October 3, 2014 / 11:28 AM / 6 years ago

U.N. nuclear watchdog seeks to advance Iran investigation

VIENNA (Reuters) - A high-level U.N. nuclear watchdog team will visit Tehran for talks in coming days, Iran said on Friday, more than a month after it missed a deadline for addressing questions about its suspected atomic bomb research.

Iran's ambassador to the International Atomic Energy Agency (IAEA) Reza Najafi attends a news conference at the headquarters of the IAEA in Vienna December 11, 2013. REUTERS/Leonhard Foeger

Diplomats told Reuters on Thursday that the International Atomic Energy Agency (IAEA) was expected to make a new attempt soon to advance its long-running investigation into Iran’s nuclear programme and that a meeting might be held in the Iranian capital early next week.

Reza Najafi, Iran’s ambassador to the Vienna-based U.N. agency, said the IAEA delegation would be led by the head of its division dealing with nuclear safeguards issues, Deputy Director General Tero Varjoranta.

In an apparent reference to Thursday’s Reuters article, Najafi was quoted as saying on the web site of Iran’s Press TV television: “It is regrettable that classified information in the agency has not been protected again.”

He added: “While Iran and the agency were busy planning (the meeting), the news was published by a Western media outlet ... This issue once again confirms Iran’s misgivings that spying exists in the agency.”

There was no immediate comment from the IAEA, which for years has been trying to investigate Western allegations that Iran has worked on designing a nuclear warhead.

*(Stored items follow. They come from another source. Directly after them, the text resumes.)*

-- ==== Sys2Proof/Certificates/Slice0/Obligations.lean ====
section
/-! DEFINITION. The statements for the provers. -/

namespace Sys2Proof.Machine

/-- From every state of which `pre` holds the command answers a next state, and `post` holds of the two. -/
def Completes (c : Instr) (pre : State → Prop) (post : State → State → Prop) : Prop :=
  ∀ s, pre s → ∃ t, exec c s = .next t ∧ post s t

/-- Register writes act: power, and no freeze (R22, R392). -/
abbrev State.writable (s : State) : Prop := s.powered = true ∧ s.dbg.active = false

/-- Nothing but what access path `p` answers and holds changed (R11). -/
def PathOnly (p : Path) (s t : State) : Prop := t = { s with io := t.io } ∧ ∀ q, q ≠ p → pathOf t q = pathOf s q

/-- A scan of MSR_ACC: the word captured shows the operation before it; the registers, the management path, the meter's port and, but
for what EXTEST held, the pins stay (R393, R464). -/
def Scanned (s t : State) : Prop :=
  t.io.captured = BitVec.ofNat 64 (fld 24 32 s.io.jtag.data.toNat + fld 56 1 (b2n s.io.jtag.done) + fld 57 1 (b2n s.io.jtag.err)) ∧
  t.io.mgmt = s.io.mgmt ∧ t.io.i2cAck = s.io.i2cAck ∧ t.io.i2c = s.io.i2c ∧
  t = { s with io := t.io, pins := { s.pins with scan := none } }

/-- The clocked units act: power and REFCLK (R148). -/
abbrev State.ticking (s : State) : Prop := s.powered = true ∧ s.time.refclk = true

/-- The loop engine takes a step: MCLK runs and no reset holds the engine (R265, R438, R445). -/
abbrev State.looping (s : State) : Prop := s.live = true ∧ loopInReset s = false

/-- A REFCLK edge with nothing else to do: no freeze, no reset asked for or under way, no action in the pipeline (R145). -/
abbrev EdgeAlone (s : State) : Prop :=
  s.ticking ∧ s.dbg.active = false ∧ s.g.chipReq = false ∧ s.blkReset = [] ∧ s.rst.run = none ∧ s.acts = []

/-- A step of the loop engine is due: a measurement window that nothing cut ends (R151, R265). -/
abbrev StepDue (s : State) : Prop :=
  s.looping ∧ s.time.beat % 100 = 0 ∧ 100 ≤ s.time.beat ∧ wholeWin s (s.time.beat - 100) 100 = true

/-- A measurement window ends that nothing cut (R57, R151). -/
abbrev WindowWhole (s : State) : Prop :=
  s.live = true ∧ s.time.beat % 100 = 0 ∧ 100 ≤ s.time.beat ∧ wholeWin s (s.time.beat - 100) 100 = true

/-- Every byte memory is in its canonical form. -/
def State.canonical (s : State) : Prop :=
  Memory.wf s.mem.tmem = true ∧ Memory.wf s.mem.mtimg = true ∧ Memory.wf s.mem.estmem = true
    ∧ Memory.wf s.mem.planmem = true ∧ Memory.wf s.mem.hmem = true

/-- No other sheaf changes: neither its controller's registers nor its phases. -/
def OtherSheaves (d : Nat) (s t : State) : Prop :=
  (∀ k : Fin 93, k.val ≠ d → t.shf.get k = s.shf.get k ∧ t.shw.get k = s.shw.get k ∧ t.shr.get k = s.shr.get k) ∧
  ∀ p : Fin 720, phDom p.val ≠ d → t.ph.get p = s.ph.get p ∧ t.phw.get p = s.phw.get p

/-- No other domain changes: neither its set point nor its state, gating, notices and protection. -/
def OtherDomains (d : Nat) (s t : State) : Prop :=
  ∀ k : Fin 128, k.val ≠ d → t.dom.get k = s.dom.get k ∧ t.sp.get k = s.sp.get k ∧ t.gw.get k = s.gw.get k
    ∧ t.clk.get k = s.clk.get k ∧ t.nd.get k = s.nd.get k ∧ t.pd.get k = s.pd.get k

/-- The sheaf of `d` has failed: where it switched, its phases are off and its domain is dark, but for AON's (R428). -/
def HeldOff (d : Fin 93) (s t : State) : Prop :=
  (s.shf.get d).run = true → (t.shf.get d).run = false ∧ (d.val ≠ 92 → domSt t d.val = .dark)
    ∧ ∀ p : Fin 720, phDom p.val = d.val → (t.phw.get p).cond = false ∧ (t.ph.get p).st ≠ .active

/-- Frames come to this instance: the meter pushes them, and no instance reset runs (R400, R418, R420). -/
abbrev FramesCome (s : State) : Prop :=
  s.live = true ∧ pushes s = true ∧ (s.rst.run.any fun r => decide (r.level = 7)) = false

/-- A WAKE of domain `d` has no effect but WREFUSE: the die is out of service or not calibrated, the sheaf failed, a die stop's cause
or the domain's own overvoltage stands (R110, R360, R369, R428, R430). -/
abbrev WakeBarred (s : State) (d : Nat) : Prop :=
  s.g.mss = false ∨ s.bu.caldone = false ∨ sheafFailed s d = true ∨ s.prot.coolant = true ∨ s.prot.shutdn = true
    ∨ (s.pd.nth d).ovlatch = true

/-- The groups that a raise alone may touch: the fault blocks, the error pin, the silo's queue, requests of block resets,
the counters of requests at the die, PMBus status. -/
def raises : List Grp := [.flt, .fpin, .silo, .blkReset, .g, .pmb]

/-- The groups that the failing of sheaves may touch beside. -/
def failGroups : List Grp :=
  [.dom, .shf, .shw, .shr, .ph, .phw, .sp, .gw, .clk, .nd, .estd, .pd, .la, .lane, .exa, .loop, .classHold, .defer, .prot] ++ raises

/-- The STAT of a fault block. -/
def statOf (s : State) (b : Fin 10) : Word32 := (s.flt.get b).stat

/-- Source `src` of block `b` was raised: its STAT bit is set, the block's others stay. -/
def raisedIn (b : Fin 10) (src : Nat) (s t : State) : Prop := statOf t b = statOf s b ||| (1 <<< src)

/-- Phase `p` was excluded with `cause` (R61, R120): it reads EXCLUDED, is counted, takes part in no interval; PH_EXCL is set
unless its sheaf is in hold; unless it is AON's, no other sheaf's phase changes, and none of its own sheaf outside a fire while the
domain keeps its rating (R126, R140). -/
def Excluded (p : Fin 720) (cause : Nat) (s t : State) : Prop :=
  t.ph.get p = { s.ph.get p with
    st := .excluded
    xcause := cause
    suspect := (s.ph.get p).suspect || decide (cause = 4)
    exclcnt := (s.ph.get p).exclcnt.inc 255 } ∧
  (t.phw.get p).cond = false ∧
  ((s.shf.nth (phDom p.val)).hold = false → (statOf t bSHF).getLsbD 0 = true) ∧
  (t.shr.nth (phDom p.val)).lastph = p.val ∧ (t.shr.nth (phDom p.val)).lastcause = cause ∧
  (phDom p.val ≠ 92 → (∀ q : Fin 720, phDom q.val ≠ phDom p.val → t.ph.get q = s.ph.get q) ∧
    (nAct (phDom p.val) < healthy s (phDom p.val) → (s.shw.nth (phDom p.val)).fire = none →
      ∀ q : Fin 720, q ≠ p → t.ph.get q = s.ph.get q))

/-- What the phase-health sweep finds between a phase's current as sensed and its inductor estimate (R123). -/
def senseDiff (s : State) (m : HealthMeas) (p : Nat) : Int :=
  sensedI s p (m.ph.getD (phPos p) ⟨0, 0, false, false⟩).isns - (m.ph.getD (phPos p) ⟨0, 0, false, false⟩).idcr
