-- ==== Sys2Proof/Laws/Exec.lean ====
section
/-! SUPPORT. The meaning that each command's arm calls, and what a step does with the command at the front. -/

namespace Sys2Proof.Machine

theorem step_cons {s : State} {c : Instr} {l : List Instr} (h : s.pending = c :: l) :
    step s = exec c { s with pending := l } := by
  unfold step; rw [h]

theorem step_nil {s : State} (h : s.pending = []) : step s = .next s := by
  unfold step; rw [h]
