-- ==== Sys2Proof/Laws/Only.lean ====
section
/-! SUPPORT. Frames compose: `Frame` is reflexive and transitive, grows with its set, and goes through conditionals and folds. -/

namespace Sys2Proof.Machine

theorem Frame.refl {m : Nat} (s : State) : Frame m s s := by constructor <;> intro _ <;> rfl

theorem Frame.trans {m : Nat} {a b c : State} (h : Frame m a b) (k : Frame m b c) : Frame m a c :=
  ⟨fun x => (k.inp x).trans (h.inp x), fun x => (k.bm x).trans (h.bm x), fun x => (k.epp x).trans (h.epp x),
    fun x => (k.la x).trans (h.la x), fun x => (k.dom x).trans (h.dom x), fun x => (k.sns x).trans (h.sns x),
    fun x => (k.bond x).trans (h.bond x), fun x => (k.shf x).trans (h.shf x), fun x => (k.shw x).trans (h.shw x),
    fun x => (k.shr x).trans (h.shr x), fun x => (k.ph x).trans (h.ph x), fun x => (k.phw x).trans (h.phw x),
    fun x => (k.swref x).trans (h.swref x), fun x => (k.gln x).trans (h.gln x), fun x => (k.sp x).trans (h.sp x),
    fun x => (k.gw x).trans (h.gw x), fun x => (k.bank x).trans (h.bank x), fun x => (k.clk x).trans (h.clk x),
    fun x => (k.time x).trans (h.time x), fun x => (k.seg x).trans (h.seg x), fun x => (k.ntc x).trans (h.ntc x),
    fun x => (k.nd x).trans (h.nd x), fun x => (k.sg x).trans (h.sg x), fun x => (k.est x).trans (h.est x),
    fun x => (k.estd x).trans (h.estd x), fun x => (k.plan x).trans (h.plan x), fun x => (k.pd x).trans (h.pd x),
    fun x => (k.prot x).trans (h.prot x), fun x => (k.flt x).trans (h.flt x), fun x => (k.fpin x).trans (h.fpin x),
    fun x => (k.silo x).trans (h.silo x), fun x => (k.defer x).trans (h.defer x), fun x => (k.blkReset x).trans (h.blkReset x),
    fun x => (k.mtrmRaw x).trans (h.mtrmRaw x), fun x => (k.dbg x).trans (h.dbg x), fun x => (k.g x).trans (h.g x),
    fun x => (k.peer x).trans (h.peer x), fun x => (k.mem x).trans (h.mem x), fun x => (k.bu x).trans (h.bu x),
    fun x => (k.rst x).trans (h.rst x), fun x => (k.meter x).trans (h.meter x), fun x => (k.mtrm x).trans (h.mtrm x),
    fun x => (k.pmb x).trans (h.pmb x), fun x => (k.pins x).trans (h.pins x), fun x => (k.io x).trans (h.io x),
    fun x => (k.seqr x).trans (h.seqr x), fun x => (k.lane x).trans (h.lane x), fun x => (k.acts x).trans (h.acts x),
    fun x => (k.sends x).trans (h.sends x), fun x => (k.cmdw x).trans (h.cmdw x), fun x => (k.tally x).trans (h.tally x),
    fun x => (k.mt x).trans (h.mt x), fun x => (k.mts x).trans (h.mts x), fun x => (k.loop x).trans (h.loop x),
    fun x => (k.tel x).trans (h.tel x), fun x => (k.exa x).trans (h.exa x), fun x => (k.setrec x).trans (h.setrec x),
    fun x => (k.side x).trans (h.side x), fun x => (k.freeCtr x).trans (h.freeCtr x), fun x => (k.classHold x).trans (h.classHold x),
    fun x => (k.pending x).trans (h.pending x)⟩

theorem bit_of_sub {m k : Nat} (hm : m &&& k = m) {i : Nat} (h : k.testBit i = false) : m.testBit i = false := by
  rw [← hm, Nat.testBit_and, h, Bool.and_false]

theorem sub_trans {a b m : Nat} (h : a &&& b = a) (k : b &&& m = b) : a &&& m = a := by
  rw [← h, Nat.and_assoc, k]

theorem Frame.mono {m k : Nat} {a b : State} (hm : m &&& k = m) (h : Frame m a b) : Frame k a b :=
  ⟨fun x => h.inp (bit_of_sub hm x), fun x => h.bm (bit_of_sub hm x), fun x => h.epp (bit_of_sub hm x),
    fun x => h.la (bit_of_sub hm x), fun x => h.dom (bit_of_sub hm x), fun x => h.sns (bit_of_sub hm x),
    fun x => h.bond (bit_of_sub hm x), fun x => h.shf (bit_of_sub hm x), fun x => h.shw (bit_of_sub hm x),
    fun x => h.shr (bit_of_sub hm x), fun x => h.ph (bit_of_sub hm x), fun x => h.phw (bit_of_sub hm x),
    fun x => h.swref (bit_of_sub hm x), fun x => h.gln (bit_of_sub hm x), fun x => h.sp (bit_of_sub hm x),
    fun x => h.gw (bit_of_sub hm x), fun x => h.bank (bit_of_sub hm x), fun x => h.clk (bit_of_sub hm x),
    fun x => h.time (bit_of_sub hm x), fun x => h.seg (bit_of_sub hm x), fun x => h.ntc (bit_of_sub hm x),
    fun x => h.nd (bit_of_sub hm x), fun x => h.sg (bit_of_sub hm x), fun x => h.est (bit_of_sub hm x),
    fun x => h.estd (bit_of_sub hm x), fun x => h.plan (bit_of_sub hm x), fun x => h.pd (bit_of_sub hm x),
    fun x => h.prot (bit_of_sub hm x), fun x => h.flt (bit_of_sub hm x), fun x => h.fpin (bit_of_sub hm x),
    fun x => h.silo (bit_of_sub hm x), fun x => h.defer (bit_of_sub hm x), fun x => h.blkReset (bit_of_sub hm x),
    fun x => h.mtrmRaw (bit_of_sub hm x), fun x => h.dbg (bit_of_sub hm x), fun x => h.g (bit_of_sub hm x),
    fun x => h.peer (bit_of_sub hm x), fun x => h.mem (bit_of_sub hm x), fun x => h.bu (bit_of_sub hm x),
    fun x => h.rst (bit_of_sub hm x), fun x => h.meter (bit_of_sub hm x), fun x => h.mtrm (bit_of_sub hm x),
    fun x => h.pmb (bit_of_sub hm x), fun x => h.pins (bit_of_sub hm x), fun x => h.io (bit_of_sub hm x),
    fun x => h.seqr (bit_of_sub hm x), fun x => h.lane (bit_of_sub hm x), fun x => h.acts (bit_of_sub hm x),
    fun x => h.sends (bit_of_sub hm x), fun x => h.cmdw (bit_of_sub hm x), fun x => h.tally (bit_of_sub hm x),
    fun x => h.mt (bit_of_sub hm x), fun x => h.mts (bit_of_sub hm x), fun x => h.loop (bit_of_sub hm x),
    fun x => h.tel (bit_of_sub hm x), fun x => h.exa (bit_of_sub hm x), fun x => h.setrec (bit_of_sub hm x),
    fun x => h.side (bit_of_sub hm x), fun x => h.freeCtr (bit_of_sub hm x), fun x => h.classHold (bit_of_sub hm x),
    fun x => h.pending (bit_of_sub hm x)⟩

theorem Frame.only {m : Nat} {l : List Grp} {a b : State} (h : Frame m a b) (hm : m &&& Grp.mask l = m) : Only l a b :=
  h.mono hm

/-- A record update of `x` changes what the record literal says. -/
theorem frame_lit {m : Nat} {s0 x : State} {a0 a1 a2 a3 a4 a5 a6 a7 a8 a9 a10 a11 a12 a13 a14 a15 a16 a17 a18 a19
    a20 a21 a22 a23 a24 a25 a26 a27 a28 a29 a30 a31 a32 a33 a34 a35 a36 a37 a38 a39
    a40 a41 a42 a43 a44 a45 a46 a47 a48 a49 a50 a51 a52 a53 a54 a55 a56 a57 a58 a59}
    (h : Frame m s0 x)
    (k : Frame m x { x with
      inp := a0, bm := a1, epp := a2, la := a3, dom := a4, sns := a5, bond := a6, shf := a7,
      shw := a8, shr := a9, ph := a10, phw := a11, swref := a12, gln := a13, sp := a14, gw := a15,
      bank := a16, clk := a17, time := a18, seg := a19, ntc := a20, nd := a21, sg := a22, est := a23,
      estd := a24, plan := a25, pd := a26, prot := a27, flt := a28, fpin := a29, silo := a30, defer := a31,
      blkReset := a32, mtrmRaw := a33, dbg := a34, g := a35, peer := a36, mem := a37, bu := a38, rst := a39,
      meter := a40, mtrm := a41, pmb := a42, pins := a43, io := a44, seqr := a45, lane := a46, acts := a47,
      sends := a48, cmdw := a49, tally := a50, mt := a51, mts := a52, loop := a53, tel := a54, exa := a55,
      setrec := a56, side := a57, freeCtr := a58, classHold := a59 }) :
    Frame m s0 { x with
      inp := a0, bm := a1, epp := a2, la := a3, dom := a4, sns := a5, bond := a6, shf := a7,
      shw := a8, shr := a9, ph := a10, phw := a11, swref := a12, gln := a13, sp := a14, gw := a15,
      bank := a16, clk := a17, time := a18, seg := a19, ntc := a20, nd := a21, sg := a22, est := a23,
      estd := a24, plan := a25, pd := a26, prot := a27, flt := a28, fpin := a29, silo := a30, defer := a31,
      blkReset := a32, mtrmRaw := a33, dbg := a34, g := a35, peer := a36, mem := a37, bu := a38, rst := a39,
      meter := a40, mtrm := a41, pmb := a42, pins := a43, io := a44, seqr := a45, lane := a46, acts := a47,
      sends := a48, cmdw := a49, tally := a50, mt := a51, mts := a52, loop := a53, tel := a54, exa := a55,
      setrec := a56, side := a57, freeCtr := a58, classHold := a59 } := h.trans k

theorem frame_ite {m : Nat} {s a b : State} {c : Prop} [Decidable c] (ha : c → Frame m s a) (hb : ¬c → Frame m s b) :
    Frame m s (if c then a else b) := by
  split
  · exact ha ‹_›
  · exact hb ‹_›

theorem frame_foldl {m : Nat} {s0 : State} {α : Type} {g : State → α → State} {xs : List α} {s : State}
    (hg : ∀ s x, Frame m s0 s → Frame m s0 (g s x)) (h : Frame m s0 s) : Frame m s0 (xs.foldl g s) := by
  induction xs generalizing s with
  | nil => exact h
  | cons x xs ih => exact ih (hg s x h)

theorem frame_foldl_fst {m : Nat} {s0 : State} {α β : Type} {g : State × β → α → State × β} {xs : List α} {x : State × β}
    (hg : ∀ x a, Frame m s0 x.1 → Frame m s0 (g x a).1) (h : Frame m s0 x.1) : Frame m s0 (xs.foldl g x).1 := by
  induction xs generalizing x with
  | nil => exact h
  | cons a xs ih => exact ih (hg x a h)

/-- The outcome is a next state that differs from `s` in the groups of `m` only. -/
def Ends (m : Nat) (s : State) (o : Out) : Prop := ∃ t, o = .next t ∧ Frame m s t

theorem ends_next {m : Nat} {s t : State} (h : Frame m s t) : Ends m s (.next t) := ⟨t, rfl, h⟩

theorem Ends.mono {m k : Nat} {s : State} {o : Out} (hm : m &&& k = m) (h : Ends m s o) : Ends k s o := by
  obtain ⟨t, e, h⟩ := h
  exact ⟨t, e, h.mono hm⟩

theorem Ends.next {m : Nat} {s t : State} {o : Out} (h : Ends m s o) (e : o = .next t) : Frame m s t := by
  obtain ⟨u, e', h⟩ := h
  rw [e] at e'; cases e'; exact h

end Sys2Proof.Machine
end

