-- ==== Sys2Proof/Laws/State.lean ====
section
/-! SUPPORT. Each named update of State, field by field: what it writes and what it leaves. -/

namespace Sys2Proof.Machine

-- modBm
@[simp] theorem modBm_bm (s : State) (m : Fin 4) (f : Bm → Bm) : (modBm s m f).bm = s.bm.mod m f := rfl
@[simp] theorem modBm_inp (s : State) (m : Fin 4) (f : Bm → Bm) : (modBm s m f).inp = s.inp := rfl
@[simp] theorem modBm_epp (s : State) (m : Fin 4) (f : Bm → Bm) : (modBm s m f).epp = s.epp := rfl
@[simp] theorem modBm_la (s : State) (m : Fin 4) (f : Bm → Bm) : (modBm s m f).la = s.la := rfl
@[simp] theorem modBm_dom (s : State) (m : Fin 4) (f : Bm → Bm) : (modBm s m f).dom = s.dom := rfl
@[simp] theorem modBm_sns (s : State) (m : Fin 4) (f : Bm → Bm) : (modBm s m f).sns = s.sns := rfl
@[simp] theorem modBm_bond (s : State) (m : Fin 4) (f : Bm → Bm) : (modBm s m f).bond = s.bond := rfl
@[simp] theorem modBm_shf (s : State) (m : Fin 4) (f : Bm → Bm) : (modBm s m f).shf = s.shf := rfl
@[simp] theorem modBm_shw (s : State) (m : Fin 4) (f : Bm → Bm) : (modBm s m f).shw = s.shw := rfl
@[simp] theorem modBm_shr (s : State) (m : Fin 4) (f : Bm → Bm) : (modBm s m f).shr = s.shr := rfl
@[simp] theorem modBm_ph (s : State) (m : Fin 4) (f : Bm → Bm) : (modBm s m f).ph = s.ph := rfl
@[simp] theorem modBm_phw (s : State) (m : Fin 4) (f : Bm → Bm) : (modBm s m f).phw = s.phw := rfl
@[simp] theorem modBm_swref (s : State) (m : Fin 4) (f : Bm → Bm) : (modBm s m f).swref = s.swref := rfl
@[simp] theorem modBm_gln (s : State) (m : Fin 4) (f : Bm → Bm) : (modBm s m f).gln = s.gln := rfl
@[simp] theorem modBm_sp (s : State) (m : Fin 4) (f : Bm → Bm) : (modBm s m f).sp = s.sp := rfl
@[simp] theorem modBm_gw (s : State) (m : Fin 4) (f : Bm → Bm) : (modBm s m f).gw = s.gw := rfl
@[simp] theorem modBm_bank (s : State) (m : Fin 4) (f : Bm → Bm) : (modBm s m f).bank = s.bank := rfl
@[simp] theorem modBm_clk (s : State) (m : Fin 4) (f : Bm → Bm) : (modBm s m f).clk = s.clk := rfl
@[simp] theorem modBm_time (s : State) (m : Fin 4) (f : Bm → Bm) : (modBm s m f).time = s.time := rfl
@[simp] theorem modBm_seg (s : State) (m : Fin 4) (f : Bm → Bm) : (modBm s m f).seg = s.seg := rfl
@[simp] theorem modBm_ntc (s : State) (m : Fin 4) (f : Bm → Bm) : (modBm s m f).ntc = s.ntc := rfl
@[simp] theorem modBm_nd (s : State) (m : Fin 4) (f : Bm → Bm) : (modBm s m f).nd = s.nd := rfl
@[simp] theorem modBm_sg (s : State) (m : Fin 4) (f : Bm → Bm) : (modBm s m f).sg = s.sg := rfl
@[simp] theorem modBm_est (s : State) (m : Fin 4) (f : Bm → Bm) : (modBm s m f).est = s.est := rfl
@[simp] theorem modBm_estd (s : State) (m : Fin 4) (f : Bm → Bm) : (modBm s m f).estd = s.estd := rfl
@[simp] theorem modBm_plan (s : State) (m : Fin 4) (f : Bm → Bm) : (modBm s m f).plan = s.plan := rfl
@[simp] theorem modBm_pd (s : State) (m : Fin 4) (f : Bm → Bm) : (modBm s m f).pd = s.pd := rfl
@[simp] theorem modBm_prot (s : State) (m : Fin 4) (f : Bm → Bm) : (modBm s m f).prot = s.prot := rfl
@[simp] theorem modBm_flt (s : State) (m : Fin 4) (f : Bm → Bm) : (modBm s m f).flt = s.flt := rfl
@[simp] theorem modBm_fpin (s : State) (m : Fin 4) (f : Bm → Bm) : (modBm s m f).fpin = s.fpin := rfl
@[simp] theorem modBm_silo (s : State) (m : Fin 4) (f : Bm → Bm) : (modBm s m f).silo = s.silo := rfl
@[simp] theorem modBm_defer (s : State) (m : Fin 4) (f : Bm → Bm) : (modBm s m f).defer = s.defer := rfl
@[simp] theorem modBm_blkReset (s : State) (m : Fin 4) (f : Bm → Bm) : (modBm s m f).blkReset = s.blkReset := rfl
@[simp] theorem modBm_mtrmRaw (s : State) (m : Fin 4) (f : Bm → Bm) : (modBm s m f).mtrmRaw = s.mtrmRaw := rfl
@[simp] theorem modBm_dbg (s : State) (m : Fin 4) (f : Bm → Bm) : (modBm s m f).dbg = s.dbg := rfl
@[simp] theorem modBm_g (s : State) (m : Fin 4) (f : Bm → Bm) : (modBm s m f).g = s.g := rfl
@[simp] theorem modBm_peer (s : State) (m : Fin 4) (f : Bm → Bm) : (modBm s m f).peer = s.peer := rfl
@[simp] theorem modBm_mem (s : State) (m : Fin 4) (f : Bm → Bm) : (modBm s m f).mem = s.mem := rfl
@[simp] theorem modBm_bu (s : State) (m : Fin 4) (f : Bm → Bm) : (modBm s m f).bu = s.bu := rfl
@[simp] theorem modBm_rst (s : State) (m : Fin 4) (f : Bm → Bm) : (modBm s m f).rst = s.rst := rfl
@[simp] theorem modBm_meter (s : State) (m : Fin 4) (f : Bm → Bm) : (modBm s m f).meter = s.meter := rfl
@[simp] theorem modBm_mtrm (s : State) (m : Fin 4) (f : Bm → Bm) : (modBm s m f).mtrm = s.mtrm := rfl
@[simp] theorem modBm_pmb (s : State) (m : Fin 4) (f : Bm → Bm) : (modBm s m f).pmb = s.pmb := rfl
@[simp] theorem modBm_pins (s : State) (m : Fin 4) (f : Bm → Bm) : (modBm s m f).pins = s.pins := rfl
@[simp] theorem modBm_io (s : State) (m : Fin 4) (f : Bm → Bm) : (modBm s m f).io = s.io := rfl
@[simp] theorem modBm_seqr (s : State) (m : Fin 4) (f : Bm → Bm) : (modBm s m f).seqr = s.seqr := rfl
@[simp] theorem modBm_lane (s : State) (m : Fin 4) (f : Bm → Bm) : (modBm s m f).lane = s.lane := rfl
@[simp] theorem modBm_acts (s : State) (m : Fin 4) (f : Bm → Bm) : (modBm s m f).acts = s.acts := rfl
@[simp] theorem modBm_sends (s : State) (m : Fin 4) (f : Bm → Bm) : (modBm s m f).sends = s.sends := rfl
@[simp] theorem modBm_cmdw (s : State) (m : Fin 4) (f : Bm → Bm) : (modBm s m f).cmdw = s.cmdw := rfl
@[simp] theorem modBm_tally (s : State) (m : Fin 4) (f : Bm → Bm) : (modBm s m f).tally = s.tally := rfl
@[simp] theorem modBm_mt (s : State) (m : Fin 4) (f : Bm → Bm) : (modBm s m f).mt = s.mt := rfl
@[simp] theorem modBm_mts (s : State) (m : Fin 4) (f : Bm → Bm) : (modBm s m f).mts = s.mts := rfl
@[simp] theorem modBm_loop (s : State) (m : Fin 4) (f : Bm → Bm) : (modBm s m f).loop = s.loop := rfl
@[simp] theorem modBm_tel (s : State) (m : Fin 4) (f : Bm → Bm) : (modBm s m f).tel = s.tel := rfl
@[simp] theorem modBm_exa (s : State) (m : Fin 4) (f : Bm → Bm) : (modBm s m f).exa = s.exa := rfl
@[simp] theorem modBm_setrec (s : State) (m : Fin 4) (f : Bm → Bm) : (modBm s m f).setrec = s.setrec := rfl
@[simp] theorem modBm_side (s : State) (m : Fin 4) (f : Bm → Bm) : (modBm s m f).side = s.side := rfl
@[simp] theorem modBm_freeCtr (s : State) (m : Fin 4) (f : Bm → Bm) : (modBm s m f).freeCtr = s.freeCtr := rfl
@[simp] theorem modBm_classHold (s : State) (m : Fin 4) (f : Bm → Bm) : (modBm s m f).classHold = s.classHold := rfl
@[simp] theorem modBm_pending (s : State) (m : Fin 4) (f : Bm → Bm) : (modBm s m f).pending = s.pending := rfl
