-- ==== Sys2Proof/Laws/Touch1.lean ====
section
/-! SUPPORT. Which groups of State the operations of Machine/Ops, Raise, SetpointOps, DomainOps, Power may touch:
each keeps every frame whose set holds its own. -/

namespace Sys2Proof.Machine
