-- ==== Sys2Proof/Laws/Touch2.lean ====
section
/-! SUPPORT. Which groups of State the operations of Machine/SheafLoop, Setpoint, Sharing may touch: each keeps every
frame whose set holds its own. -/

namespace Sys2Proof.Machine
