-- ==== Sys2Proof/Laws/Touch9.lean ====
section
/-! SUPPORT. Which groups of State the operations of Machine/Lifecycle may touch: each keeps every frame whose set
holds its own. -/

namespace Sys2Proof.Machine
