-- ==== Sys2Proof/Laws/Touch10.lean ====
section
/-! SUPPORT. Which groups of State the operations of Machine/Beat, Window, Meter may touch: each keeps every frame
whose set holds its own. -/

namespace Sys2Proof.Machine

Iran says its nuclear programme is peaceful and that it is working with the IAEA to clear up any suspicions about it.

Western officials say Iran must step up cooperation with the IAEA if it wants to reach a broader diplomatic deal with world powers that would end a decade-old nuclear dispute and gradually end crippling financial and other sanctions on the oil producer.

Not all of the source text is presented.